11. The system of claim 5 wherein said breathing signal extractor module

performs the further function of: (a) detecting sudden changes in said input signal;

(b) taking the mean of a short window centered around said sudden deviation; and

(c) subtracting said mean from said input signal within said moving window.

12. The system of claim 5 wherein said stable breathing rate extractor module performs the functions of:

(a) applying an a-trimmed mean filter to a series of instantaneous breathing rate estimates; and

(b) averaging the filtered series of instantaneous breathing rate estimates to obtain a single stable breathing rate estimate.

13. The system of claim 12 further comprising the step of

(a) determining, prior to averaging said filtered series of breathing rate estimates, if all of said instantaneous breathing rate estimates within the last predetermined number of seconds are consistent within a margin of error; and (b) removing any instantaneous breathing rate estimates that do not fall within said small margin of error.

14. The system of claim 1 wherein said apnea detector module performs the functions of:

(a) applying a noise reduction filter to said input signal; and

(b) comparing the maximum and minimum amplitudes of signals within a second moving window of predetermined length; and

(c) determining if the difference between said maximum and minimum amplitudes falls below a predetermined threshold.

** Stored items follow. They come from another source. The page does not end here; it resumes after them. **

/-- How a floating-point format treats its all-ones exponent (R30). -/
inductive TopCodes where
  | ieee      -- infinity at M = 0, NaN otherwise
  | e4m3      -- finite, but for a NaN at M all ones
  | none      -- finite
  deriving DecidableEq, Repr

/-- A floating-point element format (R30). -/
structure FSpec where
  expBits : Nat
  manBits : Nat
  bias    : Nat
  top     : TopCodes
  /-- Mantissa and exponent of the largest finite value: `maxM · 2^maxE`. -/
  maxM    : Nat
  maxE    : Int
  /-- The canonical NaN (R50). -/
  canonNan : Nat
  /-- R50: an overflow or an infinity saturates instead of becoming an infinity. -/
  saturates : Bool
  deriving DecidableEq, Repr

def fp32 : FSpec := ⟨8, 23, 127, .ieee, 2 ^ 24 - 1, 104, 0x7FC00000, false⟩
def bf16 : FSpec := ⟨8, 7, 127, .ieee, 255, 120, 0x7FC0, false⟩
def e5m2 : FSpec := ⟨5, 2, 15, .ieee, 7, 13, 0x7E, true⟩
def e4m3 : FSpec := ⟨4, 3, 7, .e4m3, 14, 5, 0x7F, true⟩
def e2m1 : FSpec := ⟨2, 1, 1, .none, 3, 1, 0, true⟩

/-- The exponent of the last place of the smallest normal and of every subnormal. -/
def FSpec.emin (f : FSpec) : Int := 1 - (f.bias : Int) - f.manBits

/-- The value of a code (R30). -/
def FSpec.decode (f : FSpec) (x : Nat) : FV :=
  let man := x % 2 ^ f.manBits
  let ex := x / 2 ^ f.manBits % 2 ^ f.expBits
  let neg := x / 2 ^ (f.manBits + f.expBits) % 2 == 1
  let ones := 2 ^ f.expBits - 1
  let finite : FV :=
    if ex = 0 then .fin neg man f.emin else .fin neg (man + 2 ^ f.manBits) (f.emin + (ex - 1 : Nat))
  if ex = ones then
    match f.top with
    | .ieee => if man = 0 then .inf neg else .nan
    | .e4m3 => if man = 2 ^ f.manBits - 1 then .nan else finite
    | .none => finite
  else finite

/-- `m / 2^k` rounded to the nearest integer, ties to even. -/
def rneShift (m k : Nat) : Nat :=
  let q := m / 2 ^ k
  let r := m % 2 ^ k
  let half := 2 ^ k / 2
  if k = 0 then m
  else if r > half then q + 1
  else if r = half then q + q % 2
  else q

/-- Round `m · 2^e` to `p` bits of precision with last places no smaller than `2^emin`, to nearest, ties to even.
The result `(n, q)` is `n · 2^q`. The exponent range has no upper end. -/
def roundTo (p : Nat) (emin : Int) (m : Nat) (e : Int) : Nat × Int :=
  if m = 0 then (0, emin)
  else
    let q := max (e + (Nat.log2 m + 1 : Nat) - p) emin
    let n := if q ≤ e then m * 2 ^ (e - q).toNat else rneShift m (q - e).toNat
    if n = 2 ^ p then (2 ^ (p - 1), q + 1) else (n, q)

/-- `a·2^ea > b·2^eb`, exactly. -/
def dyGt (a : Nat) (ea : Int) (b : Nat) (eb : Int) : Bool :=
  let e0 := min ea eb
  decide (a * 2 ^ (ea - e0).toNat > b * 2 ^ (eb - e0).toNat)

/-- Assemble a code from its parts. -/
def FSpec.pack (f : FSpec) (neg : Bool) (rest : Nat) : Nat :=
  (if neg then 2 ^ (f.expBits + f.manBits) else 0) + rest

/-- The code of the infinity of a format that has one. -/
def FSpec.infCode (f : FSpec) (neg : Bool) : Nat := f.pack neg ((2 ^ f.expBits - 1) * 2 ^ f.manBits)

/-- The code of a finite rounded magnitude `n · 2^q`. -/
def FSpec.codeOf (f : FSpec) (neg : Bool) (n : Nat) (q : Int) : Nat :=
  if n < 2 ^ f.manBits then f.pack neg n
  else f.pack neg ((q - f.emin + 1).toNat * 2 ^ f.manBits + (n - 2 ^ f.manBits))

/-- The code of the largest finite value. -/
def FSpec.maxCode (f : FSpec) (neg : Bool) : Nat := f.codeOf neg f.maxM f.maxE

/-- Round a number into a format (R48, R50). `ev.ovf` here says that a finite value became an infinity. -/
def FSpec.encode (f : FSpec) (v : FV) : Nat × NumEv :=
  match v with
  | .nan => (f.canonNan, { nan := true })
  | .inf neg => if f.saturates then (f.maxCode neg, { sat := true }) else (f.infCode neg, {})
  | .fin neg m e =>
    let r := roundTo (f.manBits + 1) f.emin m e
    if dyGt r.1 r.2 f.maxM f.maxE then
      if f.saturates then (f.maxCode neg, { sat := true }) else (f.infCode neg, { ovf := true })
    else (f.codeOf neg r.1 r.2, {})

/-! Exact operations (IEEE 754, R46, R48). -/

def FV.isFinite : FV → Bool
  | .fin _ _ _ => true
  | _ => false

def FV.isNan : FV → Bool
  | .nan => true
  | _ => false

def FV.neg : FV → FV
  | .nan => .nan
  | .inf s => .inf (!s)
  | .fin s m e => .fin (!s) m e

/-- Exact sum. An exact zero is +0 unless both operands are negative. -/
def FV.add : FV → FV → FV
  | .nan, _ => .nan
  | _, .nan => .nan
  | .inf s, .inf t => if s = t then .inf s else .nan
  | .inf s, .fin _ _ _ => .inf s
  | .fin _ _ _, .inf t => .inf t
  | .fin s m e, .fin t n f =>
    let e0 := min e f
    let x : Int := (if s then -1 else 1) * (m * 2 ^ (e - e0).toNat : Nat)
    let y : Int := (if t then -1 else 1) * (n * 2 ^ (f - e0).toNat : Nat)
    let z := x + y
    if z = 0 then .fin (s && t) 0 e0 else .fin (decide (z < 0)) z.natAbs e0

/-- Exact product. -/
def FV.mul : FV → FV → FV
  | .nan, _ => .nan
  | _, .nan => .nan
  | .inf s, .inf t => .inf (s != t)
  | .inf s, .fin t n _ => if n = 0 then .nan else .inf (s != t)
  | .fin s m _, .inf t => if m = 0 then .nan else .inf (s != t)
  | .fin s m e, .fin t n f => .fin (s != t) (m * n) (e + f)

/-- Exact fused multiply-add. -/
def FV.fma (a b c : FV) : FV := (a.mul b).add c

/-- Multiply by a power of two. -/
def FV.scale (v : FV) (k : Int) : FV :=
  match v with
  | .fin s m e => .fin s m (e + k)
  | x => x

/-- Numerical less-than; false where either operand is a NaN. The two zeros are equal. -/
def FV.lt : FV → FV → Bool
  | .nan, _ => false
  | _, .nan => false
  | .inf s, .inf t => s && !t
  | .inf s, .fin _ _ _ => s
  | .fin _ _ _, .inf t => !t
  | .fin s m e, .fin t n f =>
    let e0 := min e f
    let x : Int := (if s then -1 else 1) * (m * 2 ^ (e - e0).toNat : Nat)
    let y : Int := (if t then -1 else 1) * (n * 2 ^ (f - e0).toNat : Nat)
    decide (x < y)

def FV.sign : FV → Bool
  | .nan => false
  | .inf s => s
  | .fin s _ _ => s

/-- The order of FMIN and FMAX on numbers: −0 below +0 (R97). -/
def FV.below (a b : FV) : Bool := a.lt b || (!(b.lt a) && a.sign && !b.sign)

/-- FMIN: NaN if either is a NaN. -/
def FV.min (a b : FV) : FV := if a.isNan || b.isNan then .nan else if b.below a then b else a

/-- FMAX: NaN if either is a NaN. -/
def FV.max (a b : FV) : FV := if a.isNan || b.isNan then .nan else if a.below b then b else a

/-- An integer as an exact number. Zero is +0. -/
def FV.ofInt (i : Int) : FV := .fin (decide (i < 0)) i.natAbs 0

/-- A finite number rounded to the nearest integer, ties to even. -/
def roundInt (neg : Bool) (m : Nat) (e : Int) : Int :=
  let n := if 0 ≤ e then m * 2 ^ e.toNat else rneShift m (-e).toNat
  if neg then -(n : Int) else n

/-- Conversion to a two's-complement integer of `w` bits: rounded to nearest even, saturated, NaN gives 0 and is
counted (R50, R52, R97). -/
def toSInt (w : Nat) (v : FV) : BitVec w × NumEv :=
  let hi : Int := 2 ^ (w - 1) - 1
  let lo : Int := -(2 ^ (w - 1))
  match v with
  | .nan => (0, { nan := true })
  | .inf neg => (BitVec.ofInt w (if neg then lo else hi), { sat := true })
  | .fin neg m e =>
    let i := roundInt neg m e
    if i > hi then (BitVec.ofInt w hi, { sat := true })
    else if i < lo then (BitVec.ofInt w lo, { sat := true })
    else (BitVec.ofInt w i, {})

/-! Format codes (R29). -/

abbrev FmtCode := BitVec 3

def fmtFP32 : FmtCode := 0
def fmtBF16 : FmtCode := 1
def fmtE4M3 : FmtCode := 2
def fmtE5M2 : FmtCode := 3
def fmtF4 : FmtCode := 4
def fmtQ2 : FmtCode := 5
def fmtINT8 : FmtCode := 6

/-- The formats of vector arithmetic (R100). -/
def fmtArith (f : FmtCode) : Bool := f == fmtFP32 || f == fmtBF16 || f == fmtE4M3 || f == fmtE5M2 || f == fmtINT8

/-- Bytes of an element of an arithmetic format. -/
def fmtBytes (f : FmtCode) : Nat := if f == fmtFP32 then 4 else if f == fmtBF16 then 2 else 1

/-- Lanes of a vector register (R48). -/
def fmtLanes (f : FmtCode) : Nat := 256 / fmtBytes f

/-- The element format of a floating-point code. -/
def fmtSpec (f : FmtCode) : FSpec :=
  if f == fmtFP32 then fp32 else if f == fmtBF16 then bf16 else if f == fmtE5M2 then e5m2
  else if f == fmtF4 || f == fmtQ2 then e2m1 else e4m3

/-- The exact value of an element of an arithmetic format. -/
def elemVal (f : FmtCode) (x : Nat) : FV :=
  if f == fmtINT8 then FV.ofInt (BitVec.ofNat 8 x).toInt else (fmtSpec f).decode x

/-- Round a number into an element of an arithmetic format (R50). `finiteIn` says that every operand was finite: an
infinity then counts as overflow (R53). -/
def elemCode (f : FmtCode) (finiteIn : Bool) (v : FV) : Nat × NumEv :=
  if f == fmtINT8 then
    let r := toSInt 8 v
    (r.1.toNat, r.2)
  else
    let r := (fmtSpec f).encode v
    let isInf := match (fmtSpec f).decode r.1 with
      | .inf _ => true
      | _ => false
    (r.1, { r.2 with ovf := isInf && finiteIn })

/-! The approximate functions (R49). -/

/-- The FP32 value of a word. -/
def f32 (x : Word) : FV := fp32.decode x.toNat

/-- Round to FP32. -/
def toF32 (v : FV) : Word := BitVec.ofNat 32 (fp32.encode v).1

/-- The exponent of one unit in the last place of a finite FP32 code. -/
def ulpExp (x : Word) : Int :=
  let ex := x.toNat / 2 ^ 23 % 256
  if ex = 0 then fp32.emin else fp32.emin + (ex - 1 : Nat)

/-- `|r − y| ≤ k·2^u` for exact finite numbers. -/
def within (r y : FV) (k : Nat) (u : Int) : Bool :=
  match r.add y.neg with
  | .fin _ m e => !(dyGt m e k u)
  | _ => false

/-- `1/(m·2^e)` to 40 significant bits, correctly rounded to FP32 but for double rounding. -/
def rcpNear (neg : Bool) (m : Nat) (e : Int) : Word :=
  let k := Nat.log2 m + 64
  toF32 (.fin neg (2 ^ k * 2 / m ||| 1) (-e - k - 1))

/-- `1/√(m·2^e)`, to within one unit in the last place. -/
def rsqrtNear (m : Nat) (e : Int) : Word :=
  let m' := if e % 2 = 0 then m else 2 * m
  let e' := if e % 2 = 0 then e else e - 1
  let k := Nat.log2 m' + 128
  let k := k + k % 2
  toF32 (.fin false (Nat.sqrt (2 ^ k / m') ||| 1) (-(k / 2 : Nat) - e' / 2))
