-- ==== Sys2Proof/Machine/CoreOps.lean ====
section
/-! DEFINITION. How a core executes a bundle (R84–R96, R110): registers, the precise checks, the slot that an
instruction command executes, the writes made together when both slots are done, and the taking of a core fault. -/

namespace Sys2Proof.Machine

/-! ## The state of a core -/

/-- The key of the physical site that carries a logical core. -/
def coreKey (s : State) (c : CoreId) : Nat := siteKey c.c c.p (siteOf s c.c c.p c.k)

def coreGet (s : State) (c : CoreId) : CoreSt := tget s.cores.core (coreKey s c) {}
def coreSet (s : State) (c : CoreId) (k : CoreSt) : State :=
  { s with cores := { s.cores with core := tset s.cores.core (coreKey s c) k {} } }
def coreMod (s : State) (c : CoreId) (f : CoreSt → CoreSt) : State := coreSet s c (f (coreGet s c))

def voyGet (s : State) (c : CoreId) : CoreVoyage := tget s.cores.voy (coreKey s c) {}
def voySet (s : State) (c : CoreId) (v : CoreVoyage) : State :=
  { s with cores := { s.cores with voy := tset s.cores.voy (coreKey s c) v {} } }

/-- The CO block of a logical core. -/
def coBlk (s : State) (c : CoreId) : Blk := blkCO c.c c.p (siteOf s c.c c.p c.k)

/-- A core's own SRAM at its logical address (R21). -/
def coreSram (c : CoreId) : Nat := coreBase c.c c.p c.k

/-! ## Clocks (R27, R115, R417) -/

/-- The tide that a die counts (R115). -/
def dieTide (s : State) (slot : Nat) : Dword := s.tide.hub + BitVec.ofInt 64 (tget s.tide.dieOfs slot 0)

/-- VCORE of a throttle level, in mV (R417). -/
def levelMv (level : Nat) : Nat := [850, 740, 600, 450].getD level 450

/-- VCORE now, before trims and boosts: it moves at 10 mV per µs toward the value of the present level (R418). -/
def vcoreNow (s : State) : Nat :=
  let d := (s.now - s.tm.vAt) / 100
  let v := levelMv s.tm.level
  if s.tm.vFrom ≤ v then min v (s.tm.vFrom + d) else max v (s.tm.vFrom - d)

/-- The level whose clock limit holds: clocks fall at once, and rise only when VCORE has settled (R418). -/
def clockLevel (s : State) : Nat := if vcoreNow s = levelMv s.tm.level then s.tm.level else max s.tm.clock s.tm.level

/-- The core clock limit of every compute die in MHz, by the module throttle level (R417). -/
def clockLimit (s : State) : Nat := match clockLevel s with
  | 0 => 2200
  | 1 => 1800
  | 2 => 1200
  | _ => 400

/-- The rate of a compute die's core cycles in MHz: half the limit while its droop detector stretches them to twice their period
(R410). -/
def coreMHz (s : State) (die : Nat) : Nat := if s.pw.droop.contains die then clockLimit s / 2 else clockLimit s

/-- A nanosecond without a bundle retired counts towards the watchdog, but for time spent waiting on a bollard or for a tug slot
(R78). -/
def tickIdle (s : State) : State :=
  { s with cores := { s.cores with core := tmap s.cores.core {} fun key k =>
      if k.run = .running ∨ k.run = .waitEnd then { k with idle := k.idle + coreMHz s (siteDie key) } else k } }

/-! ## Registers (R58, R87, R95) -/

/-- An s register; s0 reads as 0 (R87). -/
def CoreSt.s (k : CoreSt) (r : Reg) : Dword := if r = 0 then 0 else tget k.sreg r.toNat 0
def CoreSt.v (k : CoreSt) (r : Reg) : Parcel := tget k.vreg r.toNat 0
def CoreSt.sp (k : CoreSt) (r : Reg) : Bool := k.spois.getLsbD r.toNat
def CoreSt.vp (k : CoreSt) (r : Reg) : Bool := k.vpois.getLsbD r.toNat
def CoreSt.ap (k : CoreSt) (a : Fin 4) : Bool := k.apois.getLsbD a.val
def CoreSt.wbuf (k : CoreSt) (w : Fin 2) : WBuf := if w = 0 then k.w0 else k.w1

/-- An accumulator element (R43). -/
def CoreSt.accAt (k : CoreSt) (a row col : Nat) : Word := tget k.acc (a * 1024 + row * 32 + col) 0

/-- The parity bits of some words are written again, so that they match (R58). -/
def clearPar (l : List ParityBit) (p : ParityBit → Bool) : List ParityBit := l.filter fun b => !p b

/-- A write to s0 is discarded (R87). -/
def CoreSt.setS (k : CoreSt) (r : Reg) (v : Dword) (p : Bool) : CoreSt :=
  if r = 0 then k
  else { k with sreg := tset k.sreg r.toNat v 0, spois := setBit k.spois r.toNat p, badPar := clearPar k.badPar fun b => b.reg == .scalar r }

def CoreSt.setV (k : CoreSt) (r : Reg) (v : Parcel) (p : Bool) : CoreSt :=
  { k with vreg := tset k.vreg r.toNat v 0, vpois := setBit k.vpois r.toNat p, badPar := clearPar k.badPar fun b => b.reg == .vector r }

/-- Write 32-bit lanes from lane `i` on into accumulator elements from key `base` on. -/
def setAccLanes (m : Tbl Word) (base : Nat) (v : Parcel) : Nat → Tbl Word
  | 0 => m
  | n + 1 => tset (setAccLanes m base v n) (base + n) (field v (32 * n) 32) 0

/-- A parity bit of `n` accumulator elements from element `i` on. -/
def accBit (a : Fin 4) (i n : Nat) (b : ParityBit) : Bool := b.reg == .accum a && decide (i ≤ b.word.val ∧ b.word.val < i + n)

/-- VAMOV: rows 2j and 2j + 1 of an accumulator (R106). A poisoned vector marks the whole accumulator; the elements kept
count as a source (R95). -/
def CoreSt.setAccRows (k : CoreSt) (a : Fin 4) (j : Nat) (v : Parcel) (p : Bool) : CoreSt :=
  { k with
    acc := setAccLanes k.acc (a.val * 1024 + j * 64) v 64, apois := setBit k.apois a.val (p || k.ap a)
    badPar := clearPar k.badPar (accBit a (j * 64) 64) }

/-- Any of these registers is poisoned (R95). -/
def CoreSt.anyPoison (k : CoreSt) (l : List RegRef) : Bool :=
  l.any fun r => match r with
    | .scalar r => k.sp r
    | .vector r => k.vp r
    | .accum a => k.ap a
    | .weight w => (k.wbuf w).poison

/-- The index of the bundle a core is executing. -/
def CoreSt.idx (k : CoreSt) : Nat := match k.cur with
  | some b => b.idx
  | none => k.pc

/-! ## Voyages of cores -/

/-- The core-set record of the chart in force (R211). -/
def setRec (s : State) (set : Nat) : Option CoreSetRec :=
  match s.hm.chart with
  | some c => c.sets.find? fun r => r.num == set
  | none => none

def setCores (s : State) (set : Nat) : List CoreId :=
  match setRec s set with
  | some r => r.cores
  | none => []

def voyageGet (s : State) (set : Nat) : Option Voyage := tget s.launch.run set none
def voyageSet (s : State) (set : Nat) (v : Option Voyage) : State :=
  { s with launch := { s.launch with run := tset s.launch.run set v none } }
def voyageMod (s : State) (set : Nat) (f : Voyage → Voyage) : State := voyageSet s set ((voyageGet s set).map f)

/-- Stop a core at a bundle boundary: it issues nothing more, keeps its registers, and drops what has not started
(R78, R111). -/
def stopCore (s : State) (c : CoreId) (run : CoreRun) : State :=
  watchSet (coreMod s c fun k => { k with cur := none, wq := [], aq := [], run := run }) (.core c) none

/-- A core is working on a voyage and has not retired END. -/
def CoreRun.active : CoreRun → Bool
  | .running | .waitBollard | .waitTug | .waitEnd => true
  | _ => false

/-- Stop every active core of a list. -/
def stopCores (s : State) (l : List CoreId) : State :=
  l.foldl (fun t c => if (coreGet t c).run.active then stopCore t c .stopped else t) s

def tugGet (s : State) (key : Nat) : TugSt := tget s.cores.tug key {}
def tugSet (s : State) (key : Nat) (t : TugSt) : State :=
  { s with cores := { s.cores with tug := tset s.cores.tug key t {} } }

/-- Every tug discards the set's unstarted descriptors (R76, R111). -/
def discardUnstarted (s : State) (set : Nat) : State :=
  { s with cores := { s.cores with tug := tmap s.cores.tug {} fun _ t =>
      { t with slots := t.slots.filter fun x => !(x.set == set && !x.started) } } }

/-- The status word of a core fault (R112). -/
def faultStatus (c : CoreId) (cause : Nat) : Word :=
  fields 32 [(8, 0x10 + cause), (8, 0), (4, c.k), (6, c.p), (4, c.c)]

/-- A voyage begins to end: the first status to reach the harbourmaster is the one reported; of those that reach it in one
control cycle, that of the lowest compute die, then pier, then core (R113). -/
def endVoyageWith (s : State) (set : Nat) (status : Word) : State :=
  voyageMod s set fun v => match v.ending with
    | none => { v with ending := some status, endAt := s.now }
    | some old => if v.endAt = s.now ∧ (status >>> 16).toNat < (old >>> 16).toNat then { v with ending := some status } else v

/-- The fault of a core: its CO_FAULT cause and detail, the bundle it names, and the address involved (R78, R110). -/
structure CFault where
  cause  : Nat
  detail : Nat
  addr   : Nat := 0
  deriving DecidableEq, Repr

def coFaultWord (f : CFault) : Word := fields 32 [(8, f.cause), (8, f.detail)]

/-- CO_FAULT, CO_FAULT_LOC and CO_FAULT_ADDR capture together while VALID is clear; the record is always written (R78,
R83, R113). -/
def recordCoreFault (s : State) (c : CoreId) (f : CFault) (loc tag : Nat) : State :=
  let b := coBlk s c
  let t := logCapture s (b.reg 0x010) (coFaultWord f)
    [(b.reg 0x014, fields 32 [(16, loc), (16, (voyGet s c).voyage.toNat)]),
     (b.reg 0x018, BitVec.ofNat 32 f.addr), (b.reg 0x01C, BitVec.ofNat 32 (f.addr / 2 ^ 32))]
  logRecord t 0x0201 b.slot c.p (coFaultWord f ||| validBit).toNat (f.addr % 2 ^ 52) tag

/-- A core takes a fault: it records it and stops issuing, and the tugs discard the set's unstarted descriptors (R78, R111);
`stopEnding` then stops the other cores of the set. A core that has retired END records nothing (R113). -/
def coreFault (s : State) (c : CoreId) (f : CFault) (loc tag : Nat) : State :=
  if (coreGet s c).run.active then
    let set := (voyGet s c).set
    let t := recordCoreFault s c f loc tag
    discardUnstarted (endVoyageWith (stopCore t c .faulted) set (faultStatus c f.cause)) set
  else s

/-- A core takes the tug fault raised on it, at a bundle boundary: where it has met a fault of its own, it keeps that one, and the tug
fault stays with the tug (R110, R113). -/
def takeHit (s : State) (h : TugHit) : State := coreFault s h.core ⟨0x07, h.detail, h.addr⟩ h.loc 0

/-- The tug fault waiting on a core, if there is one, is taken. -/
def takeTugHit (s : State) (c : CoreId) : State :=
  match s.cores.tugHits.find? fun h => h.core == c with
  | some h => takeHit { s with cores := { s.cores with tugHits := s.cores.tugHits.filter fun h => h.core != c } } h
  | none => s

/-- Every tug fault that waits is taken: the next bundle boundary of a core that does not issue lies in the next nanosecond
without a command (DESIGN CHOICE). -/
def takeTugHits (s : State) : State := s.cores.tugHits.foldl takeHit { s with cores := { s.cores with tugHits := [] } }
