/-- A bundle link of this module is trained between its two ends. -/
def bundleUpBoth (s : State) (k : Nat) (fresh : Bool) : State :=
  match farEnd k with
  | none => s
  | some f =>
    let up (s : State) (k f : Nat) : State :=
      let x := linkGet s k
      if widthOf x.txActive < upWidth s k ∨ widthOf x.rxActive < upWidth s k then linkDown s k
      else linkUp s k fresh ((linkGet s f).rxAck + 1) (identity s f)
    let s := linkMod (linkMod s k fun x => { x with fresh := fresh || x.fresh }) f fun x => { x with fresh := fresh || x.fresh }
    up (up s k f) f k

end Sys2Proof.Machine
end

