/-- The straps are bad: the site shows as LOST with cause 5. -/
def strapsBad (s : State) (slot code : Nat) : State :=
  let s := lapse (if (dieGet s slot).st = .lost then s else cntAdd s (blkHM.reg 0x2C8) 1) slot
  let s := dieSet s slot { dieGet s slot with st := .lost, cause := 5, heldByBase := false }
  logRecord s 0x0501 slot 0 code 0 0

/-- A die's reset ends (R289): it reads its straps (R273). A compute die's SRAM is cleared (R79), and the voyages that ran on
it end; an engine locks its rings. -/
def startRejoin (s : State) (slot code : Nat) : State :=
  let s := rset s ((blkID slot).reg 0x010) (siteWord slot code)
  if !strapsOk slot code then strapsBad s slot code
  else
    let s := dieSet s slot { dieGet s slot with st := .rejoining, cause := 0, heldByBase := false }
    match dieType slot with
    | some 2 => endVoyagesOn (clearCoreSram s slot) [slot]
    | some 3 => startRings s (slot - 24)
    | _ => s

/-- A compute die's base die is in reset, so that it cannot leave its own. -/
def baseCut (s : State) (slot : Nat) : Bool :=
  dieType slot == some 2 && (dieState s (baseBelow slot) == .lost || dieState s (baseBelow slot) == .quarantined)

/-- How long a monitor holds a die after a loss of its clocks, in ns (R284). -/
def monitorHold : Nat := 1000000

/-- A laser chiplet leaves reset and reads its straps; its engine has light again where a side serves. -/
def chipletBack (s : State) (slot code : Nat) : State :=
  let s := rset s ((blkID slot).reg 0x010) (siteWord slot code)
  if !strapsOk slot code then strapsBad s slot code
  else
    let n := slot - 32
    let s := enableBlock (dieSet s slot {}) (blkLS n)
    if (lsGet s n).side (lsGet s n).active = .failed then s else lightPlaces s n

/-- DIE_RESET_RELEASE: a LOST die's monitor lets it out of reset. -/
def execDieResetRelease (slot : Fin 41) (straps : BitVec 6) (s : State) : Result :=
  let d := dieGet s slot.val
  if !hubUp s || dieState s slot.val != .lost || baseCut s slot.val then .next s
  else if d.cause == 2 && decide (s.now < d.lostAt + monitorHold) then .next s
  else if dieType slot.val = some 4 then .next (if d.cause = 2 then chipletBack s slot.val straps.toNat else s)
  else .next (startRejoin s slot.val straps.toNat)

/-- The blocks of a die that firmware enables, whatever the chart says. -/
def freeBlocks (slot : Nat) : List Blk := match dieType slot with
  | some 0 => [blkSC 0, blkEL]
  | some 1 => blkSC slot :: ((List.range 3).filterMap fun j => stackOf (slot - 1) j).map blkMC
  | some 2 => [blkSC slot]
  | some 4 => [blkLS (slot - 32)]
  | _ => []

/-- A die receives its part of the chart in force, or of what the installation record gives in its place, and its blocks are
enabled: steps 2 to 6 of R225 for that die alone. -/
def configDie (s : State) (slot : Nat) : State :=
  let c := (effChart s).getD {}
  (freeBlocks slot ++ chartBlocks [slot] (mapped c)).foldl enableBlock (writeDie c s slot)

/-- The sites that a failed test marks: with its port, all of a pier (R274). -/
def siteMarks : SiteTest → BitVec 17
  | .port => 0x1FFFF
  | .sites bad => bad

15. The system of claim 14 wherein said noise reduction filter is a wavelet de- noising filter.

16. The system of claim 14 wherein the length of said second moving window of predetermined length is approximately 10 seconds.

17. The system of claim 14 wherein said predetermined threshold is a percentage of range of the last detected breathing signal.

18. The system of claim 1 wherein said realtime visualization module performs the function of displaying outputs generated by said breathing signal extractor module, said stable breathing rate extractor module or said apnea detector module.

19. The system of claim 1 wherein said hardware device is selected from a group consisting of a laptop, a tablet, a smartphone and a custom device.

20. The system of claim 1 wherein said RF signal is a WiFi signal.